Interesting facts about supernovae

Selection of interesting facts about some of the most powerful cataclysms in the Universe.

Supernova in the artist’s image. Source: ESA/Hubble

Approximately 10 supernovae flare up in the Universe every second. However, less than a millionth of their total number is available to modern tools. Before the beginning of the era of telescopic astronomy, only five objects identified as supernovae were observed — in 185, 1006, 1054, 1572 and 1604. Since then, no such event has been registered within the Milky Way. Probably, we simply do not notice some of them because of the powerful dust clouds in the main galactic plane that do not allow visible light to pass through.
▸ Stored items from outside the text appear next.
theorem witness_RepliesOfAPeerEndTransactions :
    (let q : Xfer := ⟨0x9000000000000, 0x1000, 1, 32, 0, 0⟩
     let k : Pkt := ⟨hdrOf 3 0 0 32, leBytes 32 9⟩
     let t0 : Txn := ⟨7, .share 4 3, 0, 32, 0, [⟨0, 32, 0x1000⟩], [], false, none⟩
     let s := askedState k (.sload q) t0
     working s = true ∧ s.fatal = false ∧ s.still = true ∧ s.orgErr = [] ∧ s.packets = [] ∧ ordered s = false ∧ s.waiters = [] ∧ s.tasks = [] ∧
      vcHead s 2 1 = some ⟨k, 1⟩ ∧ findTxn s 2 7 = some t0 ∧ (findOp s 4).isSome = true ∧ orgAssigned 0x2000 = true ∧ metaOf s 0x2000 = .empty ∧
      bankHedged s 0x2000 = false ∧ placeOf t0 0 = some 0x1000 ∧ orgHedged s 0x1000 32 = false ∧ findTxn onState 2 7 = none) ∧
    (∀ ty ∈ [4, 6, 8, 10], vcHead (askedState ⟨hdrOf ty 0 0 1, leBytes 8 4096⟩ (.sstore ⟨0x1000, 0x9000000000000, 1, 32, 0, 0⟩)
      ⟨7, .share 4 3, 0, 1, 0, [], [], false, none⟩) 2 1 = some ⟨⟨hdrOf ty 0 0 1, leBytes 8 4096⟩, 1⟩) ∧
    (let t0 : Txn := ⟨2 ^ 24 + 7, .wicketCredit 5, 5, 1, 0, [], [], false, none⟩
     let s := askedState ⟨hdrOf 10 0 1 8, leBytes 8 4096⟩ (.fe 0x9000000000000 (.count 1)) t0
     findTxn s 2 (2 ^ 24 + 7) = some t0 ∧ replyKey (hdrOf 10 0 1 8) = 2 ^ 24 + 7 ∧ replyKey (hdrOf 3 0 0 32) = 7 ∧ (∀ u ∈ (getPort s 2).txns, u.wk = 5 → u.todo = []) ∧ leVal ((leBytes 8 4096).take 4) = 4096) := by decide +kernel

/-- Port 2 is enabled and trains; its lantern is ready, two of its lasers in service. -/
def trainState (st : Nat) : State :=
  let s := setF (setF (setF (setF onState (fLNKSTAT_STATE 2) st) (fLNKCTL_EN 2) 1) (fLANCTL_EN 2) 1) (fLANSTAT_STATE 2) 4
  setF (setF s (fLASER_STATE 2 0) 1) (fLASER_STATE 2 3) 1

theorem witness_TrainingRunsThroughItsStates :
    (let s := modLan (setF (trainState 1) (fLANSTAT_STATE 2) 3) 2 (fun x => { x with mem := List.replicate 512 0#8 })
     awake s = true ∧ s.fatal = false ∧ getF s (fLANSTAT_STATE 2) = 3 ∧ portState s 2 = 1 ∧ (getLan s 2).mem.length = 512 ∧ laserInService s 2 3 = true ∧ laserInService s 2 4 = false ∧
      isSet s (fLANSTAT_KNOWN 2) = false ∧
      (let s' := { setF s (fLANSTAT_KNOWN 2) 1 with lodge := { s.lodge with calib := [(2, List.replicate 16 0#8, [], 5)] } }
       isSet s' (fLANSTAT_KNOWN 2) = true ∧ storedCal s' 2 = some ([], 5))) ∧
    portState (trainState 2) 2 = 2 ∧ portState (trainState 3) 2 = 3 ∧ portState (trainState 4) 2 = 4 ∧ portState (trainState 5) 2 = 5 ∧
    ([⟨5, 1, 100, 30000⟩] : List RingLock)[0]? = some ⟨5, 1, 100, 30000⟩ ∧
    (∀ l : Fin 16, getBit (trainState 3) (fLANEMAP_HEDGED 2) l = (trainState 3).hedges.any (fun h => h.cls == 7 && h.res % 128 == 2 + 8 * l.val)) ∧
    (getPort (trainState 3) 2).attempts = 0 ∧ (getPort (trainState 3) 2).quick = false ∧ (getPort (trainState 3) 2).txq = [] ∧
    (getPort (trainState 4) 2).lanes = [] ∧ (getPort (trainState 4) 2).ctlq = [] ∧ (getPort (trainState 4) 2).nakIn = none ∧ hedgedAt (trainState 3) 8 2 = false ∧ lanternHedged (trainState 3) 2 = false ∧ (getPort (trainState 5) 2).undrain = false ∧
    isSet (trainState 5) (fLNKCTL_DRAIN 2) = false ∧
    (getPort (modPort (trainState 4) 2 (fun x => { x with quick := true, buf := [⟨0, 1, false, 0, 0, 0, [8#8], 0⟩] })) 2).quick = true ∧
    (getPort (modPort (trainState 4) 2 (fun x => { x with attempts := 2 })) 2).attempts = 2 ∧
    ([(7 : Fin 18)] : List (Fin 18))[0]? = some 7 := by decide +kernel

theorem witness_PortsRetrain :
    (let s := trainState 6
     s.fatal = false ∧ awake s = true ∧ served s = true ∧ portState s 2 = 6 ∧ s.still = true ∧ (getPort s 2).txns = [] ∧
      (∀ k : Fin 16, (getStr s k).wait = .none_) ∧ isSet s (fLNKCTL_EN 2) = true ∧ portHedged s 2 = false ∧ isSet (setF onState (fLNKCTL_EN 2) 0) (fLNKCTL_EN 2) = false ∧
      portState onState 2 = 0) ∧
    (let s := setF { trainState 7 with hedges := [⟨8, 2, true, false, false, 0, [], 0, 0⟩] } fREFTICK_TICK 6000000000
     isSet s (fLNKCTL_EN 2) = true ∧ getF s (fLANSTAT_STATE 2) = 4 ∧ portState s 2 = 7 ∧ lanternHedged s 2 = false ∧
      (getPort s 2).tries + 6000000000 ≤ tick s ∧ hedgeOf s 8 2 = some ⟨8, 2, true, false, false, 0, [], 0, 0⟩) := by decide +kernel

/-- Port 2 is active with lanes 0 and 1 in the stripe. -/
def lanesState : State := setF (setF (trainState 6) (fLANEMAP_ACTIVE 2) 3) (fLNKCTL_MINLANES 2) 1

theorem witness_LanesAndDrainsOfAPort :
    (let s := lanesState
     s.fatal = false ∧ awake s = true ∧ working s = true ∧ served s = true ∧ s.still = true ∧ hedgedAt s 8 2 = false ∧ lanternHedged s 2 = false ∧ minLanes s 2 < activeLanes s 2 ∧
      (let u := setF s (fLNKCTL_MINLANES 2) 2; activeLanes u 2 = minLanes u 2) ∧ amGet (fun _ => ([] : List Byte)) (getPort s 2).rxPart 1 = [] ∧ portUp s 2 = true ∧ portUp (trainState 3) 2 = false ∧ s.ops = [] ∧
      (∀ k : Fin 16, (getStr s k).wait = .none_) ∧ (∀ ch : Fin 64, (getChan s ch).heldAt = none) ∧ getBit s (fLANEMAP_ACTIVE 2) 0 = true ∧
      getBit s (fLANEMAP_ACTIVE 2) 2 = false ∧ isSet s (fLNKCTL_DRAIN 2) = false ∧ isSet (setF s (fLNKCTL_DRAIN 2) 1) (fLNKCTL_DRAIN 2) = true ∧
      (getPort s 2).lanes = [] ∧ (getPort s 2).nakIn = none ∧ (getPort s 2).ctlq = [] ∧ (getPort s 2).buf = [] ∧ getF s (fLNKSESS_LINKID 2) = 0 ∧ (getPort s 2).rxSeq = 65535 ∧
      ([⟨5, 11, 0⟩] : List LaneMeas)[0]? = some ⟨5, 11, 0⟩ ∧ amGet (fun _ => 0) [(0, 2)] 0 = 2) ∧
    (let f := readFlit (wireFlit 0 1 15 []); f.crcOk = true ∧ f.linkid = 0 ∧ f.nak = false ∧ f.credit = 0 ∧ f.seq = 0 ∧ f.idle = false ∧ f.ctrl = false ∧ f.vc = 1 ∧ f.sop = 15) ∧
    (let q : Xfer := ⟨0x9200000000000, 0x1000, 1, 32, 0, 0⟩
     let s := setF (setF (setF { lanesState with ops := [(4, ⟨.stream 0, 0, 2, 0, 0, false, false, false, 0, 0, [], [⟨3, .sload q, some 0x2000, .waiting 0⟩]⟩)] } (fLNKCTL_DRAIN 2) 1)
       (fLNKCTL_HOLDTO 2) 1) fREFTICK_TICK 100001
     spaceOf q.src = 9 ∧ peerPort q.src = 2 ∧ s.still = true ∧ portHolds s 2 = true ∧ getF s (fLNKCTL_HOLDTO 2) = 1 ∧ 0 + 1 * 100000 < tick s ∧ s.packets = [] ∧
      orgAssigned 0x2000 = true ∧ s.waiters = [] ∧ s.tasks = [] ∧ metaOf s 0x2000 = .empty ∧ bankHedged s 0x2000 = false) ∧
    (let s := modPort lanesState 2 (fun x => { x with rings := [(0, ⟨0, 1, 1, 0, false, 9⟩)], testing := [1] })
     512 < (sext 32 (4096 * 4096 / max 4096 1 % 2 ^ 32) - 0).natAbs ∧ (amGet (fun _ => (⟨0, 0, 1, 0, false, 0⟩ : Ring)) (getPort s 2).rings 0).off = 9 ∧
      (getPort s 2).testing.contains 0 = false ∧ (getPort s 2).testing.contains 1 = true ∧ getBit s (fLANEMAP_HEDGED 2) 1 = false ∧
      due s (evRing 2 0) 1000 = true ∧ due s (evLanes 2) 100000000 = true ∧ due (noteAt s (evRing 2 0)) (evRing 2 0) 1000 = false) := by decide +kernel

/-- A good identity memory: 18 lasers at the frequencies of R511, BINIT 1000, the first copy of the usage record valid, 16 lasers in
service. -/
def lanternMem : List Byte :=
  [76#8, 78#8, 84#8, 78#8, 1#8, 18#8, 0#8, 0#8, 0#8, 0#8, 0#8, 0#8, 0#8, 0#8, 0#8, 0#8, 0#8, 0#8, 0#8, 0#8, 0#8, 0#8, 0#8, 0#8, 0#8, 0#8, 0#8, 0#8, 0#8, 0#8, 0#8, 0#8] ++
  [0#8, 0#8, 0#8, 0#8, 0#8, 0#8, 0#8, 0#8, 0#8, 0#8, 0#8, 0#8, 0#8, 0#8, 0#8, 0#8, 0#8, 2#8, 0#8, 0#8, 0#8, 0#8, 0#8, 0#8, 0#8, 0#8, 0#8, 0#8, 0#8, 0#8, 0#8, 0#8] ++
  [192#8, 40#8, 160#8, 13#8, 0#8, 54#8, 163#8, 13#8, 64#8, 67#8, 166#8, 13#8, 128#8, 80#8, 169#8, 13#8, 192#8, 93#8, 172#8, 13#8, 0#8, 107#8, 175#8, 13#8, 64#8, 120#8, 178#8, 13#8, 128#8, 133#8, 181#8, 13#8] ++
  [192#8, 146#8, 184#8, 13#8, 0#8, 160#8, 187#8, 13#8, 64#8, 173#8, 190#8, 13#8, 128#8, 186#8, 193#8, 13#8, 192#8, 199#8, 196#8, 13#8, 0#8, 213#8, 199#8, 13#8, 64#8, 226#8, 202#8, 13#8, 128#8, 239#8, 205#8, 13#8] ++
  [192#8, 252#8, 208#8, 13#8, 0#8, 10#8, 212#8, 13#8, 0#8, 0#8, 0#8, 0#8, 0#8, 0#8, 0#8, 0#8, 0#8, 0#8, 0#8, 0#8, 0#8, 0#8, 0#8, 0#8, 0#8, 0#8, 0#8, 0#8, 0#8, 0#8, 0#8, 0#8] ++
  [0#8, 0#8, 0#8, 0#8, 0#8, 0#8, 0#8, 0#8, 0#8, 0#8, 0#8, 0#8, 232#8, 3#8, 232#8, 3#8, 232#8, 3#8, 232#8, 3#8, 232#8, 3#8, 232#8, 3#8, 232#8, 3#8, 232#8, 3#8, 232#8, 3#8, 232#8, 3#8] ++
  [232#8, 3#8, 232#8, 3#8, 232#8, 3#8, 232#8, 3#8, 232#8, 3#8, 232#8, 3#8, 232#8, 3#8, 232#8, 3#8, 0#8, 0#8, 0#8, 0#8, 0#8, 0#8, 0#8, 0#8, 0#8, 0#8, 0#8, 0#8, 0#8, 0#8, 0#8, 0#8] ++
  [0#8, 0#8, 0#8, 0#8, 0#8, 0#8, 0#8, 0#8, 0#8, 0#8, 0#8, 0#8, 0#8, 0#8, 0#8, 0#8, 0#8, 0#8, 0#8, 0#8, 0#8, 0#8, 0#8, 0#8, 0#8, 0#8, 0#8, 0#8, 158#8, 157#8, 218#8, 254#8] ++
  [5#8, 0#8, 0#8, 0#8, 0#8, 0#8, 0#8, 0#8, 0#8, 0#8, 0#8, 0#8, 0#8, 0#8, 0#8, 0#8, 0#8, 0#8, 0#8, 0#8, 0#8, 0#8, 0#8, 0#8, 0#8, 0#8, 0#8, 0#8, 0#8, 0#8, 0#8, 0#8] ++
  List.replicate 32 0#8 ++
  [0#8, 0#8, 0#8, 0#8, 0#8, 0#8, 0#8, 0#8, 0#8, 0#8, 0#8, 0#8, 0#8, 0#8, 0#8, 0#8, 0#8, 0#8, 0#8, 0#8, 0#8, 0#8, 0#8, 0#8, 1#8, 1#8, 1#8, 1#8, 1#8, 1#8, 1#8, 1#8] ++
  [1#8, 1#8, 1#8, 1#8, 1#8, 1#8, 1#8, 1#8, 0#8, 0#8, 0#8, 0#8, 0#8, 0#8, 0#8, 0#8, 0#8, 0#8, 0#8, 0#8, 0#8, 0#8, 0#8, 0#8, 0#8, 0#8, 0#8, 0#8, 180#8, 164#8, 40#8, 134#8] ++
  [1#8, 0#8, 0#8, 0#8, 0#8, 0#8, 0#8, 0#8, 0#8, 0#8, 0#8, 0#8, 0#8, 0#8, 0#8, 0#8, 0#8, 0#8, 0#8, 0#8, 0#8, 0#8, 0#8, 0#8, 0#8, 0#8, 0#8, 0#8, 0#8, 0#8, 0#8, 0#8] ++
  List.replicate 32 0#8 ++
  List.replicate 32 0#8 ++
  List.replicate 32 0#8

/-- Bay 2 holds that lantern, ready, its first 16 lasers in service. -/
def litState : State :=
  let s := setLan (setF (setF (setF (setF onState (fLANSTAT_PRESENT 2) 1) (fLANSTAT_INTLK 2) 1) (fLANSTAT_STATE 2) 4) (fLANCTL_EN 2) 1) 2 { Lantern.reset with mem := lanternMem }
  (List.range 16).foldl (fun s k => setF (setF s (fLASER_STATE 2 k) 1) (fLASER_BIAS 2 k) 1000) s

theorem witness_LanternsLiveInTheirBays_memory :
    lanternMem.length = 512 ∧ rejectCause lanternMem 8 = 0 ∧ validCopy lanternMem = some 0x100 ∧ rejectCause ((padTo 512 []).take 512) 8 = 1 ∧ (padTo 512 lanternMem).take 512 = lanternMem := by decide +kernel

theorem witness_LanternsLiveInTheirBays :
    (let s := litState
     isSet s (fLANSTAT_PRESENT 2) = true ∧ on s = true ∧ awake s = true ∧ served s = true ∧ s.still = true ∧ (getPort s 2).txns = [] ∧
      (∀ k : Fin 16, (getStr s k).wait = .none_) ∧ lanternHedged s 2 = false ∧ isSet s (fLANCTL_FORCEOFF 2) = false ∧ isSet s (fLANCTL_EN 2) = true ∧
      isSet s (fLANSTAT_INTLK 2) = true ∧ getF s (fLANSTAT_STATE 2) = 4 ∧ isSet s (fLNKCTL_EN 2) = true ∧ minLanes s 2 = 8 ∧
      laserInService s 2 3 = true ∧ laserInService s 2 17 = false ∧ hedgedAt s 8 2 = false) ∧
    isSet onState (fLANSTAT_PRESENT 2) = false ∧ on onState = true ∧ on State.reset = false ∧ isSet State.reset (fLANSTAT_PRESENT 2) = false ∧
    getF onState (fLANSTAT_STATE 2) ≠ 4 ∧ portState onState 2 = 0 ∧ isSet onState (fLANSTAT_INTLK 2) = false := by decide +kernel

/-- A ready lantern whose laser 3 alone is in service, with one second of 1000 readings of `bias`. -/
def wornState (bias : Nat) (spare : Nat) : State :=
  let s := setF (setF (setF onState (fLANSTAT_STATE 2) 4) (fLASER_STATE 2 3) 1) (fLANSTAT_PRESENT 2) 1
  let s := (List.range 18).foldl (fun s k => if k = 3 then s else setF s (fLASER_STATE 2 k) spare) s
  setLan s 2 { Lantern.reset with mem := lanternMem, sums := [(3, bias * 1000), (35, 1000)] }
The remnant of one of these flares was detected in 1984 with the help of radio telescopes (most likely, the radiation from it reached the Earth at the end of the XIX century). In 1885, a supernova flared up in the Andromeda Nebula, in 1987 — in the Large Magellanic Cloud.

During the collapse of the stellar core during a supernova explosion, more than 10^58 neutrinos are formed in about 10 seconds — the ghostly particles that almost do not interact with matter and freely pierce the Universe in all directions. They carry away 99% of the energy of the explosion.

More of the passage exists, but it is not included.